If you were stuck reading just the mainstream media, you would probably have no idea that there is a growing movement among doctors to oppose President Barack Obama’s health care plan. Dr. Adam Dorin, who practices medicine in southern California, has helped co-found an offshoot of the Tea Party known as The Doctors National TEA Party.
The group is helping make the case to patients across the country about why Obamacare might be bad for their health. Rather than spin, these doctors are offering facts born from their decades of practicing medicine on America’s frontlines. They know the consequences for the quality of care when the government gets involved and the folly of many of the reckless assumptions the Obama plan makes.
Dr. Dorin recently appeared on my show and has been kind enough to share some of his personal insights. As the townhalls of two summers ago showed us, the best way to fight Obamacare is at the grassroots level with cold-hard facts.
Here is what Dr. Dorin and his colleagues wanted to share with us.
An Open Letter Debate Challenge On Obamacare
It is my duty as an American to question any orders or directives from a superior ‘officer’, even the President of the United States, if those orders conflict with my responsibility to uphold the principles and Constitution of the United States, and if they impede my work to preserve the sanctity, safety, and security of its citizens. Further, I am concerned that there has not been an honest, open and transparent discussion on the true merits of ObamaCare, which the public fully understands.

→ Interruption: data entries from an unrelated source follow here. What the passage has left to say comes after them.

/-- One block: where it goes, or why the descriptor stops or waits. -/
def loomOne (f : Flight) (wts : List (List Int)) (s : State) (b : Nat) : Except EngRes State :=
  let d := f.desc
  let x := loomD d
  let l := s.loom f.inst
  let bank := if x.chain then (match l.kept with | some (k, _) => k | none => l.nextBank) else l.nextBank
  let m := min 32 (x.npos - 32 * b)
  if l.held.contains bank || (x.out == 2 && decide (8 ≤ (l.out.filter fun o => o.bank.isNone).length)) then
    .error (.stay s (.loom true b))
  else
    let src : Except EngRes (State × Nat × List Window) :=
      if x.feed then
        match l.feed.filter (Feed.isOf · f) with
        | none => .error (.stay s (.loom true b))
        | some g =>
          if m ≤ g.windows.length then
            .ok (s.setLoom f.inst { l with feed := some { g with windows := g.windows.drop m, taken := g.taken + m } },
              g.c, g.windows.take m)
          else
            match g.fault with
            | some (st, dt, a) => .error (loomStop f (s.setLoom f.inst { l with feed := some { g with windows := [] } }) st dt a)
            | none => .error (.stay s (.loom true b))
      else
        let (s, e, ws) := loomRows d x s (32 * b) m
        match e with
        | some e => .error (loomErr f s e 0)
        | none => .ok (s, x.k, ws)
    match src with
    | .error r => .error r
    | .ok (s, c, ws) =>
      let l := s.loom f.inst
      let (acc, s) : Option (List Word) × State :=
        if x.chain then
          match l.kept with
          | some (_, w) => (some w, s)
          | none => let (w, s) := s.drawNats 32 2048; (some (w.map Word.nat), s)
        else (none, s)
      let rows := ws.map (termsOf x l c)
      let words := loomBlock x l wts rows acc
      let l := s.loom f.inst
      let l := { l with
        nextBank := 1 - bank, banks := Store.set [] l.banks bank words
        tables := match rows.getLast? with | some t => tablesAfter x t.acts l.tables | none => l.tables }
      if x.keep then .ok (s.setLoom f.inst { l with kept := some (bank, words), keptNum := f.own })
      else
        let l := if x.chain then { l with kept := none } else l
        match x.out with
        | 2 => .ok (s.setLoom f.inst { l with out := l.out ++ [⟨none, words⟩] })
        | 3 => .ok (s.setLoom f.inst { l with out := l.out ++ [⟨some bank, words⟩], held := NSet.insert l.held bank })
        | _ =>
          let (s, e) := loomWrite d x words (s.setLoom f.inst l) (32 * b) 0 m
          match e with
          | some e => .error (loomErr f s e 4)
          | none => .ok s

/-- The remaining blocks, and the OK result (10 R451, R456). -/
def loomRun (f : Flight) (wts : List (List Int)) : Nat → State → Nat → EngRes
  | 0, s, _ =>
    let x := loomD f.desc
    .ended (s.stalls (LM f.inst) x.waits) 0 (Word.nat (if x.keep then 0 else min x.blocks 0xFFFF)) (x.count + 3 * f.replays) 0
  | n + 1, s, b =>
    match loomOne f wts s b with
    | .error r => r
    | .ok s => loomRun f wts n s (b + 1)

/-- The work of a Loom descriptor that has started. A feed that has failed before its first window ends it before the load of its
stores can fault (11 R485). -/
def doProduct (f : Flight) (s : State) : EngRes :=
  let x := loomD f.desc
  let go (s : State) (b : Nat) : EngRes :=
    loomRun f ((List.range x.nch).map (channelWeights x (s.loom f.inst).weights)) (x.blocks - b) s b
  match f.st with
  | .running (.loom true b) => go s b
  | _ =>
    match (((s.loom f.inst).feed.filter fun g => x.feed && g.isOf f && g.windows.isEmpty).bind (·.fault)) with
    | some (st, dt, a) => loomStop f s st dt a
    | none =>
      match loomLoad f s with
      | .error r => r
      | .ok s => go s 0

To this end, I hereby challenge any top leading expert in America who is a supporter of the President’s vision for our national medical system to a fair and open public debate.

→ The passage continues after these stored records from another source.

-- ==== Sys2Proof/Certificates/Slice0/Obligations.lean ====
section
/-! DEFINITION. The statements for the provers: what the commands do, and what they leave as it is.

A frame is written `t = { s with a := t.a, b := t.b }`: `t` is `s` but for the fields named. Within a register file the
registers that may change are listed (`csrKept`, `forceKept`, `deckKept`, `deckRegs`, `deckAccess`), and memory is compared byte by byte
(`memKept`). -/

open Sys2Proof Sys2Proof.Machine

namespace Sys2Proof.Spec

/-- Every byte of memory reads in `t` as in `s`. -/
def memKept (s t : State) : Prop := ∀ a, t.byteAt a = s.byteAt a
/-- Every byte of memory outside the `n` bytes from `a` reads in `t` as in `s`. -/
def memKeptBut (s t : State) (a n : Nat) : Prop := ∀ b, b < a ∨ a + n ≤ b → t.byteAt b = s.byteAt b
/-- Every CSR but those listed holds in `t` what it holds in `s`. -/
def csrKept (s t : State) (l : List Nat) : Prop := ∀ a, a ∉ l → t.reg a = s.reg a
/-- Every copy in force of a CSR but those listed is in `t` as in `s`. -/
def forceKept (s t : State) (l : List Nat) : Prop := ∀ a, a ∉ l → t.force a = s.force a
/-- Every Deck register but those listed holds in `t` what it holds in `s`. -/
def deckKept (s t : State) (l : List Nat) : Prop := ∀ o, o ∉ l → t.dk o = s.dk o

/-- The Deck of `t` is that of `s` but for the registers listed. -/
def deckRegs (s t : State) (l : List Nat) : Prop := t.deck = { s.deck with regs := t.deck.regs } ∧ deckKept s t l
/-- The same after a Deck access, which clears both holding tags (05 R211, R212). -/
def deckAccess (s t : State) (l : List Nat) : Prop :=
  t.deck = { s.deck with regs := t.deck.regs, readHold := none, writeHold := none } ∧ deckKept s t l
/-- Every Deck interrupt latch is in `t` as in `s`, but those listed, which are set. -/
def raised (s t : State) (l : List Nat) : Prop :=
  ∀ i, i < 16 → t.dkbit DK_IRQ_RAW i = (decide (i ∈ l) || s.dkbit DK_IRQ_RAW i)
/-- What stood in memory at the addresses of `q` may have been lost: every other byte, and every byte that nothing had
written, reads in `t` as in `s` (log 5). -/
def memLost (s t : State) (q : Nat → Bool) : Prop :=
  ∀ a, (q a = false ∨ ∀ e ∈ s.mem, e.1 ≠ a) → t.byteAt a = s.byteAt a
/-- HAIL as a state is entered with `h` before it: the line counter restarts, and where `on` holds a line starts, its fields
those of `t`, or waits behind the one being sent (03 R151, R152; 05 R235). -/
def hailEnters (t : State) (h : Hail) (on : Bool) : Prop :=
  (on = false → t.dev.hail = { h with count := 0 }) ∧
  (on = true → h.sending = [] → t.dev.hail = { h with
    sending := State.hailLine { t with dev := { t.dev with hail := { h with count := 0 } } }, count := 1 }) ∧
  (on = true → h.sending ≠ [] → t.dev.hail = { h with count := 0, waiting := some (decide (h.waiting = some true)) })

As a board-certified specialist in anesthesiology, medical director, military officer, small business owner, and family man, I am troubled by several themes laced within the thousands of pages of the President’s health care reform law. I’ll leave it to the majority of states who have sued the administration to sort out the proper interpretations of the 5th and 10th Constitutional Amendments. What concern me most are the five gravely flawed underpinnings:
1. The attempt to ‘socialize’ and ‘equalize’ health care “providers” so that the lines of distinction between physicians, nurses, and ancillary personnel are blurred. Why? Are the hundreds of years of tradition and time-honored values embodied in the M.D. (medical degree) of no significance? Does the President not see consequences of his actions to elevate non-physicians to practice beyond the safe boundaries of their scope of training?
2. The deliberate attempt protect the one segment of society, trial lawyers, who contribute nothing to the care of patients, at the cost of the entire medical delivery system. Physicians, nurses, hospitals, equipment manufacturers, insurance companies, and patients are all asked to make shared sacrifices to save money and increase access to health care services; in contrast, attorneys are protected at all costs. The ‘trial malpractice reform test centers’ are a joke. The President takes tort reform seriously. Why not this?
3. After a year of painstaking discussions and disagreements among lawmakers, the President endorsed over two thousand pages of legal-ese to make a point of his resolve. Yet after much political chest thumping, Pelosi and Reid, allowed over one thousand waivers to the very law he created. Why the waste and duplicity?
4. Great lengths were taken to protect the unions. Why bail out the unions, but leave the patients and doctors to fend for themselves?
5. A minority census of doctors-in fresh white coats provided for them at the door-assembled in a White House lawn ceremony purporting to show the solidarity between America’s physicians and the PPACA legislation. What the President forgot to say to the cameras that day, or since, is that these doctors were only members of the American Medical Association (AMA), an increasingly abandoned and disregarded group with a membership of practicing physicians today of only ten percent.
Furthermore, the AMA receives about one hundred million dollars in exclusive copyright royalties each year from the federal government, a fact not disclosed to the American people.
The President’s misrepresentation of health care statistics to falsely denigrate our current medical system is but another important topic for discussion-one that we can have openly before the American public. That is should anyone accept my challenge to a debate.
Adam F. Dorin, M.D., MBA is the co-founder of The Doctors National TEA Party and the founder of America’s Medical Society. He lives and practices medicine in Southern California.